● **Your instructions**
Calculate how many lines in the following records hold the word "launch", and report that number without comment.

(Collected data entries)
-- ==== Sys2Proof/Tests/Slice0.lean ====
section
/-! SUPPORT. Tests. Expected values come from the spec: the examples of its rules, or a calculation by
hand from a rule. The second half shows, for every statement with hypotheses, a state and operands that
meet them all. -/

namespace Sys2Proof.Tests

open Sys2Proof.Machine

/-! ## Well-formedness (R72): the one check, refused on an ill-formed term -/

theorem test_wf_refuses_global_read_with_a_voice : Instr.wf (.read 1 0x01) = false := by decide
theorem test_wf_refuses_last_reserved_selector : Instr.wf (.read 1 0x0F) = false := by decide
theorem test_wf_accepts_voice_read : Instr.wf (.read 1 0x10) = true := by decide

/-! ## Decoding: a word for every constructor, written from R67 and R70 or an example of its rule -/

theorem test_decode_nop : decode 0x00000000 0 = .ok .nop := by decide
theorem test_decode_init : decode 0x01000004 0x0000AC44 = .ok (.init 4 44100) := by decide
theorem test_decode_setSr : decode 0x02000000 0x00001F40 = .ok (.setSr 8000) := by decide
theorem test_decode_setMvol : decode 0x03000096 0 = .ok (.setMvol 150) := by decide
theorem test_decode_clrStatus : decode 0x04000000 0 = .ok .clrStatus := by decide
theorem test_decode_read : decode 0x0503001E 0 = .ok (.read 3 0x1E) := by decide
theorem test_decode_setWave : decode 0x1000000A 0 = .ok (.setWave 0 0x0A) := by decide
theorem test_decode_setFreq : decode 0x110101B8 0 = .ok (.setFreq 1 440) := by decide
theorem test_decode_setPw : decode 0x12004000 0 = .ok (.setPw 0 0x4000) := by decide
theorem test_decode_arbWrite : decode 0x1300FFFB 3 = .ok (.arbWrite 0 (-5) 3) := by decide
theorem test_decode_arbRead : decode 0x14020000 3 = .ok (.arbRead 2 3) := by decide
theorem test_decode_setAttack : decode 0x2000000A 0 = .ok (.setAttack 0 10) := by decide
theorem test_decode_setDecay : decode 0x21010002 0 = .ok (.setDecay 1 2) := by decide
theorem test_decode_setSustain : decode 0x22000080 0 = .ok (.setSustain 0 128) := by decide
theorem test_decode_setRelease : decode 0x230201F4 0 = .ok (.setRelease 2 500) := by decide
theorem test_decode_trigAttack : decode 0x24050000 0 = .ok (.trigAttack 5) := by decide
theorem test_decode_trigRelease : decode 0x25060000 0 = .ok (.trigRelease 6) := by decide
theorem test_decode_setVol : decode 0x300000FF 0 = .ok (.setVol 0 255) := by decide
theorem test_decode_sample : decode 0x31000000 0 = .ok .sample := by decide
theorem test_decode_seqInit : decode 0x40010004 9 = .ok (.seqInit 1 4 9) := by decide
theorem test_decode_seqStart : decode 0x41000001 7 = .ok (.seqStart true 7) := by decide
theorem test_decode_seqStop : decode 0x42000000 0 = .ok .seqStop := by decide
theorem test_decode_seqTempo : decode 0x43000096 0 = .ok (.seqTempo 150) := by decide
theorem test_decode_seqCb : decode 0x44000001 0 = .ok (.seqCb true) := by decide
theorem test_decode_ntWrite : decode 0x4500FFFF 1 = .ok (.ntWrite (-1) 1) := by decide
theorem test_decode_ntRead : decode 0x46000000 1 = .ok (.ntRead 1) := by decide
theorem test_decode_tick : decode 0x47000000 0x190 = .ok (.tick 400) := by decide

/-- R165's example, and R72: one reserved bit of IMM, of ARG, of VF. -/
theorem test_decode_rejects :
    decode 0xFF123456 0 = .error .illegalOp ∧ decode 0x10000040 0 = .error .rsvd ∧
      decode 0x31000000 1 = .error .rsvd ∧ decode 0x05010001 0 = .error .rsvd := by decide

/-- R54, R67: `SET_FREQ v1, 440` as the bytes of a link. -/
theorem test_bytes_of_setFreq :
    decodeBytes [0xB8, 0x01, 0x01, 0x11, 0, 0, 0, 0] = some (.ok (.setFreq 1 440), []) := by decide

theorem test_seven_bytes_are_no_transfer : takeTransfer [0xB8, 1, 1, 0x11, 0, 0, 0] = none := by decide

theorem test_table_word : decodeTableWord 32 0x240A0000 = some (.trigAttack 10) := by decide

/-! ## Sub-procedures, by the examples of their rules -/

theorem test_noise_next : noiseNext 1 = 0x00042021 := by decide
theorem test_phase_inc : phaseInc 440 44100 = 42852281 := by decide
theorem test_tri : tri 0x40000000 = 0 ∧ tri 0x80000000 = 32767 ∧ tri 0xC0000000 = -1 := by decide
theorem test_square : square 0x7FFFFFFF 0x8000 = 32767 ∧ square 0x80000000 0x8000 = -32768 := by decide
theorem test_sine_row_80 : sine 0x50000000 = 30273 ∧ sine 0x5F000000 = 23731 := by decide
theorem test_frames : frames 44100 10 = 441 ∧ frames 999 1 = 1 ∧ frames 1048575 65535 = 68718362 := by
  decide
theorem test_bpm : bpmToMs 150 = 100 ∧ bpmToMs 7 = 2142 ∧ bpmToMs 20000 = 1 := by decide
theorem test_env_scale : envScale (-1) 1 = -1 ∧ envScale 1 (2 ^ 30 - 1) = 0 := by decide
theorem test_vol_scale : volScale (-32768) 255 = -32640 ∧ volScale 32767 255 = 32639 := by decide
theorem test_mix : mixOut 65278 100 = 32767 ∧ mixOut 65278 50 = 32639 := by decide
theorem test_quot_asr : quot (-7) 2 = -3 ∧ asr (-1) 8 = -1 := by decide

/-! ## Assembly (R76, R77) -/

theorem test_assemble_mask : assembleWords "SET_WAVE v0, SAW|SQUARE" = some [(0x1000000A, 0)] := by decide
theorem test_assemble_signed : assembleWords "NT_WRITE -1, 1" = some [(0x4500FFFF, 1)] := by decide
theorem test_assemble_refuses : assembleWords "SET_VOL v0, 256" = none := by decide
theorem test_assemble_pseudo :
    assembleWords "NOTE_ON v1, 440" = some [(0x110101B8, 0), (0x24010000, 0)] := by decide

/-! ## One step -/

/-- A voice sounding at full scale: SAW, VOL 255, phase where the rules' example R134 has it. -/
def sounding : Voice :=
  { Voice.defaults 2 with
    wave := 0x08, vol := 255, freq := 0, envState := .sustain, envValue := 2 ^ 30 }

/-- Two active voices of three, a 2-element buffer each, an 8-entry table, playing its beat 1. -/
def demo : State :=
  { State.resetOf { nvMax := 3, arbLen := 2, ntWords := 8, noiseSeed := 1, portMap := 0 } with
    g := { nva := 2, sr := 8000, mvol := 100, noise := 1, done := false, err := false, errcode := .none }
    voices := [sounding, { Voice.defaults 2 with wave := 0x20 }, Voice.defaults 2]
    seq := { playing := true, loop := false, cbEn := true, len := 2, voices := 1, base := 6
             beatMs := 100, start := 0, last := 0, beatValid := true }
    nt := [(6, 100), (7, 0xFFFF)] }

/-- What a test reads of an outcome's state. -/
def after {α : Type} (r : Result) (f : State → α) : Option α :=
  match r with
  | .next t => some (f t)
  | _ => none

/-- R134's example: one voice at full scale, SQUARE high, gives 32639. -/
theorem test_sample_full_scale : after (exec .sample demo) (fun t => t.port.rdata) = some 32639 := by decide

/-- R137: two such voices clip. -/
theorem test_sample_clips :
    after (exec .sample { demo with voices := [sounding, sounding] }) (fun t => t.port.rdata) =
      some 32767 := by decide

/-- R141, SAMPLE 2: SAW at 0x40000000 with E = 2^27. -/
theorem test_sample_saw :
    after (exec .sample { demo with voices :=
      [{ sounding with wave := 2, freq := 1000, phase := 0x20000000, envState := .attack
                       envValue := 2 ^ 27, envStep := 2 ^ 27, envElapsed := 1, envTarget := 8 }] })
      (fun t => (t.port.rdata, t.voices.map fun x => (x.phase, x.envValue))) =
    some (BitVec.ofInt 32 (-2040), [(0x40000000, 2 ^ 28)]) := by decide

/-- R102, R169: an exhausted buffer is refilled from the host's answer, and its first element is used. -/
theorem test_sample_refills :
    after (exec .sample { demo with
        voices := [{ sounding with wave := 0x20 }]
        port := { Port.idle with refills := [[256, 7]] } })
      (fun t => (t.port.rdata, t.port.events,
        t.voices.map fun x => (x.arbRd, Memory.read x.arb 0, Memory.read x.arb 1))) =
    some (255, [.refill 0], [(1, 256, 7)]) := by decide

/-- R100, R114: a wrap draws once, and the high half is held. -/
theorem test_sample_draws_on_a_wrap :
    after (exec .sample { demo with
        voices := [{ sounding with wave := 1, freq := 1000, phase := 0xE0000000 }] })
      (fun t => (t.g.noise, t.voices.map fun x => (x.phase, x.noiseSample))) =
    some (0x00042021, [(0, 4)]) := by decide

/-- R123, R125: the examples' frame counts and steps. -/
theorem test_triggers :
    after (exec (.trigAttack 1) { demo with voices := [sounding, { Voice.defaults 2 with attack := 1 }] })
        (fun t => t.voices.map fun x => (x.envTarget, x.envStep)) =
      some [(0, 0), (8, 134217728)] ∧
    after (exec (.trigRelease 0) { demo with voices := [{ sounding with release := 1, envValue := 2 ^ 29 }] })
        (fun t => t.voices.map fun x => (x.envTarget, x.envStep.toInt)) =
      some [(8, -67108864)] := by decide
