-- ==== Sys2Proof/Machine/X16Write.lean ====
section
/-! DEFINITION. GXC16 masked writes, `X16.WR` and `X16.WRPIN` (spec/42_x16_write.md), over the one masked register write state
machine of R148. -/

namespace Sys2Proof.Machine

/-- `m = MASK & outputMask` (R140). -/
def wrMask (mask : Mask16) (r : X16Regs) : Mask16 := mask &&& r.outputMask

/-- `new = (outputCache & ~m) | (VAL & m)` (R141). -/
def wrMerge (m val : Mask16) (r : X16Regs) : Mask16 := (r.outputCache &&& ~~~m) ||| (val &&& m)

/-- States WR_A and WR_B (R148): one one-byte write for each half that `m` touches, inverted where active-low, port A first
(R141, R143, D8). -/
def wrScript (m new : Mask16) (r : X16Regs) : List Request :=
  (if lo m = 0 then [] else [.write portA [lo new ^^^ lo r.activeLowMask]])
    ++ (if hi m = 0 then [] else [.write portB [hi new ^^^ hi r.activeLowMask]])

/-- State FAIL (R148): `outputCache` is a draw of exactly its old value and `new` (R144, D13), then `ERR_BUS`.
The free value: notes/assumptions/8.md. -/
def failWrite (new : Mask16) (e : BusErr) (s : State) : State :=
  raiseBus e
    (s.setOutputCache (if Config.failedWriteTakesNew s.draws then new else s.x16.outputCache)).useDraw

/-- The masked register write state machine after MERGE (R148): COMMIT stores the value before inversion (R142). -/
def planMaskedWrite (m new : Mask16) (r : X16Regs) : Plan :=
  { script := wrScript m new r
    commit := fun _ t => respondOk 0x0000 (t.setOutputCache new)
    fail := failWrite new }

/-- The bus part of `X16.WR` (R141). -/
def planX16Wr (mask val : Mask16) (s : State) : Plan :=
  planMaskedWrite (wrMask mask s.x16) (wrMerge (wrMask mask s.x16) val s.x16) s.x16

/-- `X16.WR` (R140, R141): bits of `MASK` outside `outputMask` are dropped without an error. -/
def execX16Wr (mask val : Mask16) (s : State) : Host.Outcome State Fault Refusal :=
  .next (accept (.x16Wr mask val) (fun b t => launch (planX16Wr mask val t) b t) s)

/-- `zext_16(v) << p` (R146). -/
def pinLevel (pin : BitVec 4) (value : Bool) : Mask16 := (BitVec.ofBool value).zeroExtend 16 <<< pin.toNat

/-- The bus part of `X16.WRPIN`: MERGE with `MASK = bit16(p)` and `VAL = zext_16(v) << p`, which past CHECK is R146's `m = bit16(p)`
(R146, R148, notes/assumptions/9.md). -/
def planX16WrPin (pin : BitVec 4) (value : Bool) (s : State) : Plan :=
  planMaskedWrite (wrMask (bit16 pin.toNat) s.x16)
    (wrMerge (wrMask (bit16 pin.toNat) s.x16) (pinLevel pin value) s.x16) s.x16

/-- `X16.WRPIN` (R146): `ERR_DIR` before any transaction when the pin's `outputMask` bit is 0 (CHECK of R148). -/
def execX16WrPin (pin : BitVec 4) (value : Bool) (s : State) : Host.Outcome State Fault Refusal :=
  .next (accept (.x16WrPin pin value)
    (fun b t => if t.x16.outputMask.getLsbD pin.toNat then launch (planX16WrPin pin value t) b t else raiseDir t)
    s)

end Sys2Proof.Machine
end

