-- ==== Sys2Proof/Machine/Dispatch.lean ====
section
/-! DEFINITION. The meaning of each command, one arm a constructor. -/

namespace Sys2Proof.Machine

def exec (i : Instr) (s : State) : Host.Outcome State Fault Refusal :=
  match i with
  | .x16Cfg flags apply => Sys2Proof.Machine.execX16Cfg flags apply s
  | .x16Rd mask => Sys2Proof.Machine.execX16Rd mask s
  | .x16RdPin pin => Sys2Proof.Machine.execX16RdPin pin s
  | .x16Wr mask val => Sys2Proof.Machine.execX16Wr mask val s
  | .x16WrPin pin value => Sys2Proof.Machine.execX16WrPin pin value s
  | .x8Wr val => Sys2Proof.Machine.execX8Wr val s
  | .x8WrPin pin value => Sys2Proof.Machine.execX8WrPin pin value s
  | .x8Tgl pin => Sys2Proof.Machine.execX8Tgl pin s
  | .x8Rd => Sys2Proof.Machine.execX8Rd s
  | .x8RdPin pin => Sys2Proof.Machine.execX8RdPin pin s
  | .x8Cleanup => Sys2Proof.Machine.execX8Cleanup s

end Sys2Proof.Machine
end

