-- ==== Sys2Proof/Certificates/Slice0/Obligations.lean ====
section
/-! DEFINITION. The statements for the provers, in the order of OBLIGATIONS.json. `State.ended` (Safety.lean) is the state in which a command
has ended and NOTHING ELSE than what it lists has changed, so a conclusion `exec i s = .next (… .ended …)` is the result, the completion and the
frame of the command at once.

Three things in those conclusions are the model's choices, and no rule is cited for them: `errp := none` where the status is not `ERR_BUS`
(notes/assumptions/13.md), the bus's draws as the list `answers` (notes/assumptions/4.md), and that one step takes every completion that has
come (notes/assumptions/3.md). -/

open Sys2Proof Sys2Proof.Machine

/-! ### Encoding -/

/-- Every command's word is decoded to that command by an instance of its variant, for every operand value (R70 to R79, R83). -/
def Obligations.DecodeOfEncodeIsTheCommand : Prop :=
  ∀ i : Instr, decode i.variant (encode i) = .ok i

/-- A word that decodes is the word of the command it decodes to: no bit of a legal word is dropped (R81, R83). -/
def Obligations.EncodeOfDecodeIsTheWord : Prop :=
  ∀ (v : Variant) (w : Word) (i : Instr), decode v w = .ok i → i.variant = v ∧ encode i = w

/-- A word decodes for an instance exactly when one row of the instance's variant takes it, and then one row only (R81, R83). -/
def Obligations.WordDecodesIffExactlyOneRowTakesIt : Prop :=
  ∀ (v : Variant) (w : Word), (∃ i, decode v w = .ok i) ↔ ∃! m : String, ∃ r ∈ rowsOf v, r.takes w = true ∧ r.mnemonic = m

/-- `F(p) = W[6p+5 : 6p]` holds pin `p`'s flags, bit 0 `Input` to bit 5 `FallingInterrupt` (R73). -/
def Obligations.CfgWordHoldsEachPinsFlagField : Prop :=
  ∀ (flags : BitVec 96) (apply : Bool) (p : Nat), p < 16 →
    (encode (.x16Cfg flags apply)).extractLsb' (6 * p) 6 = (pinFlags flags p).field

/-- Words written out in R85 and 95_test_vectors.md decode to the commands they stand for, and illegal ones are refused; the names of the refusals
are the model's (notes/assumptions/25.md). -/
def Obligations.SpecWordsDecode : Prop :=
  decode .x16 0x1000000100000000000200000000000D = .ok (.x16Cfg 0x00000000000200000000000D true) ∧
  decode .x16 0x20000000000000000000000000000003 = .ok (.x16Rd 0x0003) ∧
  decode .x16 0x5000000000000000000000000000010F = .ok (.x16WrPin 15 true) ∧
  decode .x8 0x28000000000000000000000000000103 = .ok (.x8WrPin 3 true) ∧
  decode .x8 0x68000000000000000000000000000000 = .ok .x8Cleanup ∧
  decode .x16 0x10000003000000000000000000000000 = .error .reservedBits ∧
  decode .x16 0x18000000000000000000000000000000 = .error .wrongVariant ∧
  decode .x8 0x78000000000000000000000000000000 = .error .unassignedOpcode

/-! ### The step -/

/-- An idle instance takes the presented word off the command port and runs the command it decodes to (R36, R83). -/
def Obligations.StepRunsTheDecodedCommand : Prop :=
  ∀ (s : State) (w : Word) (i : Instr), s.rst = false → s.phase = .idle → s.cmd = some w → decode s.variant w = .ok i →
    step s = exec i { s with cmd := none }

/-- A word that no row of the instance's variant takes is answered `ERR_ILLEGAL`, with no state change and no transaction (R202). -/
def Obligations.IllegalWordIsAnsweredAndChangesNothing : Prop :=
  ∀ (s : State) (w : Word), s.rst = false → s.phase = .idle → s.cmd = some w →
    (∀ r ∈ rows, r.variant = s.variant → w &&& r.mask ≠ r.pattern) →
    step s = .next (State.ended { s with cmd := none } [] s.answers { status := .errIllegal, data := 0x0000, errp := none })

/-- The model's choice (notes/assumptions/18.md), which no step meets: `exec` of a decoded command on an idle instance of the other variant gives
the answer that R71 and R202 give the command's word. What they say of the presented word itself is `IllegalWordIsAnsweredAndChangesNothing`. -/
def Obligations.CommandOfOtherVariantIsIllegal : Prop :=
  ∀ (i : Instr) (s : State), s.phase = .idle → s.variant ≠ i.variant →
    exec i s = .next (s.ended [] s.answers { status := .errIllegal, data := 0x0000, errp := none })

/-- In `BUSY` the command port is not ready and a presented command waits: it is not lost, it is not answered, and only what the command in
progress does happens (R37). That `exec` called in `BUSY`, as no step calls it, leaves the state as it is is the model's choice
(notes/assumptions/18.md). -/
def Obligations.CommandWaitsWhileBusy : Prop :=
  ∀ (s : State) (b : Busy), s.phase = .busy b →
    s.cmdReady = false ∧ (∀ i, exec i s = .next s) ∧
    (s.rst = false → ∀ (c : Option Word), ∃ t, step s = .next t ∧ step { s with cmd := c } = .next { t with cmd := c })

/-- While no completion has come, `BUSY` stays: nothing but the ignoring of late completions happens, however often the machine steps; only
the reset input ends it (R244, which the spec derives from R52). -/
def Obligations.BusyStaysWithoutCompletion : Prop :=
  ∀ (s : State) (b : Busy), s.rst = false → s.phase = .busy b → (∀ a ∈ s.answers, a = .late) →
    (∀ n, ∃ as, Host.Core.run Sys2Proof.core n s = .next { s with answers := as }) ∧
    ∃ t, step s.assertReset = .next t ∧ t.phase = .idle ∧ t.response = none ∧ t.cmdReady = true

/-- No step stops with a fault or a refusal: every error is a response (R208). -/
def Obligations.StepNeverStops : Prop :=
  ∀ s : State, ∃ t, step s = .next t

/-- Taking the reset input, in any phase: every register at its reset value, `IDLE`, no response pending (R230), the variant as built. The
requests issued stay as they were: reset issues none. -/
def Obligations.ResetInputResetsTheController : Prop :=
  ∀ s : State, s.rst = true → ∃ t, step s = .next t ∧
    t.x16 = { inputMask := 0x0000, outputMask := 0x0000, directionMask := 0xFFFF, activeLowMask := 0x0000, outputCache := 0x0000 } ∧
    t.x8 = { portCache := 0xFF, pinCache := none } ∧
    t.phase = .idle ∧ t.response = none ∧ t.variant = s.variant ∧ t.trace = s.trace

/-- The reset values of both variants (R22, R32, R36), and the instance `State.reset` is GXC16 (the model's choice, notes/assumptions/1.md). -/
def Obligations.ResetStateHoldsTheResetValues : Prop :=
  (∀ v : Variant,
    (State.resetOf v).variant = v ∧ (State.resetOf v).x16.inputMask = 0x0000 ∧ (State.resetOf v).x16.outputMask = 0x0000 ∧
    (State.resetOf v).x16.directionMask = 0xFFFF ∧ (State.resetOf v).x16.activeLowMask = 0x0000 ∧
    (State.resetOf v).x16.outputCache = 0x0000 ∧ (State.resetOf v).x8.portCache = 0xFF ∧ (State.resetOf v).x8.pinCache = none ∧
    (State.resetOf v).phase = .idle ∧ (State.resetOf v).response = none) ∧
  State.reset = State.resetOf .x16

/-- A late completion of an abandoned transaction changes nothing (R231): not for the command in progress; not in `IDLE` without a command,
where a step changes nothing but the late completions it drops (R233); and in no other state either, where it is dropped or still waits to
be ignored. That the bus collaborator marks such a completion, and that the `IDLE` step drops it, are the model's choices
(notes/assumptions/15.md, notes/assumptions/23.md). -/
def Obligations.LateCompletionIsIgnored : Prop :=
  (∀ (s : State) (as : List Answer), s.rst = false → s.phase ≠ .idle → s.busyWf = true →
    step { s with answers := .late :: as } = step { s with answers := as }) ∧
  (∀ (s : State) (as : List Answer), s.rst = false → s.phase = .idle → s.cmd = none →
    step { s with answers := .late :: as } = step { s with answers := as } ∧
    ∃ dropped left, as = dropped ++ left ∧ (∀ a ∈ dropped, a = .late) ∧ left.head? ≠ some .late ∧
      step { s with answers := as } = .next { s with answers := left }) ∧
  (∀ (s : State) (as : List Answer), ∃ t u, step { s with answers := .late :: as } = .next t ∧ step { s with answers := as } = .next u ∧
    (t = u ∨ t = { u with answers := .late :: u.answers }))

/-! ### X16.CFG -/

/-- With `APPLY = 0`: `OK` after the per-pin steps, no transaction, the masks keep their new values (R106, which the spec derives
from R28, R103 and R107). -/
def Obligations.CfgWithoutApplyCompletes : Prop :=
  ∀ (s : State) (flags : BitVec 96), s.readyFor .x16 →
    exec (.x16Cfg flags false) s =
      .next (State.ended { s with x16 := cfgClosedRegs flags s.x16 } [] s.answers { status := .ok, data := 0x0000, errp := none })

/-- With `APPLY = 1`: five two-byte writes in order, low byte first, the direction pair from the persistent mask and the others from this
command's accumulators (R107). -/
def Obligations.CfgWithApplyCompletes : Prop :=
  ∀ (s : State) (flags : BitVec 96) (b1 b2 b3 b4 b5 : Byte) (rest : List Answer), s.readyFor .x16 →
    s.answers = [.ok b1, .ok b2, .ok b3, .ok b4, .ok b5] ++ rest →
    exec (.x16Cfg flags true) s =
      .next (State.ended { s with x16 := cfgClosedRegs flags s.x16 }
        [ .write 0x00 [lo (cfgClosedRegs flags s.x16).directionMask, hi (cfgClosedRegs flags s.x16).directionMask],
          .write 0x04 [lo (cfgClosedAccs flags).intEn, hi (cfgClosedAccs flags).intEn],
          .write 0x06 [lo (cfgClosedAccs flags).defVal, hi (cfgClosedAccs flags).defVal],
          .write 0x08 [lo (cfgClosedAccs flags).cmp, hi (cfgClosedAccs flags).cmp],
          .write 0x0C [lo (cfgClosedAccs flags).pu, hi (cfgClosedAccs flags).pu] ]
        rest { status := .ok, data := 0x0000, errp := none })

● **Answer box**
2